7. The method according to claim 5, characterized in that, The step of determining the heating power based on the heating start-up time, the predicted start-up time, and the shutdown time includes: The time period between the heating start-up time and the predicted start-up time is defined as the heating phase; The time period between the predicted power-on time and the predicted power-off time is defined as the temperature maintenance phase; The shutdown time is defined as the shutdown phase; Configure the corresponding heating power according to the heating stage, the temperature maintenance stage and the shutdown stage.
8. An adaptive control device for user habits of an electric stove, characterized in that, The device includes: The acquisition module is used to acquire the current behavior event sequence of the target electric furnace in the current acquisition cycle. The behavior event sequence is used to indicate the event type and set temperature under different timestamps. The event type includes power on, power off, temperature adjustment and temperature setting. The processing module is used to extract features and perform numerical transformation on the current behavior event sequence to obtain the current feature matrix; The prediction module is used to input the current feature matrix into a preset target prediction model to predict the predicted operation events of the target electric furnace in the next cycle. The operation events include: start-up time, heating duration and target temperature. The target prediction model is a KNN-based behavioral prediction model. The generation module is used to generate the operation control instruction for the electric stove in the next cycle based on the predicted operation event, the collected current environmental status and the dish heating parameters if a dish setting instruction is received. The operation control instruction includes control time, target temperature and heating power.

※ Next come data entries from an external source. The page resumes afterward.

theorem resolve_changes {F : List Part} {s0 : State} {h : Nat} {c : Nat} {s : State}
    (hF : Part.sub [.chans] F = true) (hs : changesOnly F s0 s) :
    changesOnly F s0 (resolve h c s) := by
  refine hs.trans (changesOnly.mono ?_ hF)
  clear hs hF
  unfold resolve
  with_reducible repeat' first
    | assumption | exact changesOnly.refl _ _ | apply setDrive_changes | apply chFlag_changes | apply pulseGo_changes
    | apply changesOnly.iteL | apply changesOnly.ite | decide | split | (intro)

theorem gangFail_changes {F : List Part} {s0 : State} {h : Nat} {c : Nat} {s : State}
    (hF : Part.sub [.chans] F = true) (hs : changesOnly F s0 s) :
    changesOnly F s0 (gangFail h c s) := by
  refine hs.trans (changesOnly.mono ?_ hF)
  clear hs hF
  unfold gangFail
  with_reducible repeat' first
    | assumption | exact changesOnly.refl _ _ | apply updChan_changes | apply chFlag_changes | apply resolve_changes
    | apply changesOnly.foldl | decide | (intro)

theorem ackChannel_changes {F : List Part} {s0 : State} {h : Nat} {c : Nat} {present : Nat → Bool} {s : State}
    (hF : Part.sub [.chans] F = true) (hs : changesOnly F s0 s) :
    changesOnly F s0 (ackChannel h c present s) := by
  refine hs.trans (changesOnly.mono ?_ hF)
  clear hs hF
  unfold ackChannel
  with_reducible repeat' first
    | assumption | exact changesOnly.refl _ _ | apply updChan_changes | apply chFlag_changes | apply ackFlags_changes
    | apply resolve_changes | apply gangFail_changes | apply changesOnly.foldl | apply changesOnly.iteL
    | apply changesOnly.ite | decide | split | (intro)

theorem updHall_changes {F : List Part} {s0 : State} {h : Nat} {f : HallState → HallState} {s : State}
    (hF : Part.sub [.halls] F = true) (hs : changesOnly F s0 s) :
    changesOnly F s0 (updHall h f s) := by
  refine hs.trans (changesOnly.mono ?_ hF)
  clear hs hF
  unfold updHall
  with_reducible repeat' first
    | assumption | exact changesOnly.refl _ _ | decide | apply changesOnly.set_halls

theorem reportState_changes {F : List Part} {s0 : State} {h : Nat} {c : Nat} {s : State}
    (hF : Part.sub [.regs, .bb] F = true) (hs : changesOnly F s0 s) :
    changesOnly F s0 (reportState h c s) := by
  refine hs.trans (changesOnly.mono ?_ hF)
  clear hs hF
  unfold reportState
  with_reducible repeat' first
    | assumption | exact changesOnly.refl _ _ | apply raiseEvtAt_changes | apply changesOnly.iteL
    | apply changesOnly.ite | decide | split | (intro)

theorem reportChan_changes {F : List Part} {s0 : State} {h : Nat} {c : Nat} {s : State}
    (hF : Part.sub [.regs, .bb, .chans] F = true) (hs : changesOnly F s0 s) :
    changesOnly F s0 (reportChan h c s) := by
  refine hs.trans (changesOnly.mono ?_ hF)
  clear hs hF
  unfold reportChan
  with_reducible repeat' first
    | assumption | exact changesOnly.refl _ _ | apply setReg_changes | apply raiseEvt_changes
    | apply reportState_changes | apply updChan_changes | decide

9. An electronic device, characterized in that, It includes a memory and a processor, wherein the memory stores a computer program, and when the computer program is executed by the processor, it implements the electric stove user habit adaptive control method according to any one of claims 1 to 7.
10. A computer-readable storage medium, characterized in that, It stores a computer program, which, when executed by a processor, implements the electric stove user habit adaptive control method according to any one of claims 1 to 7.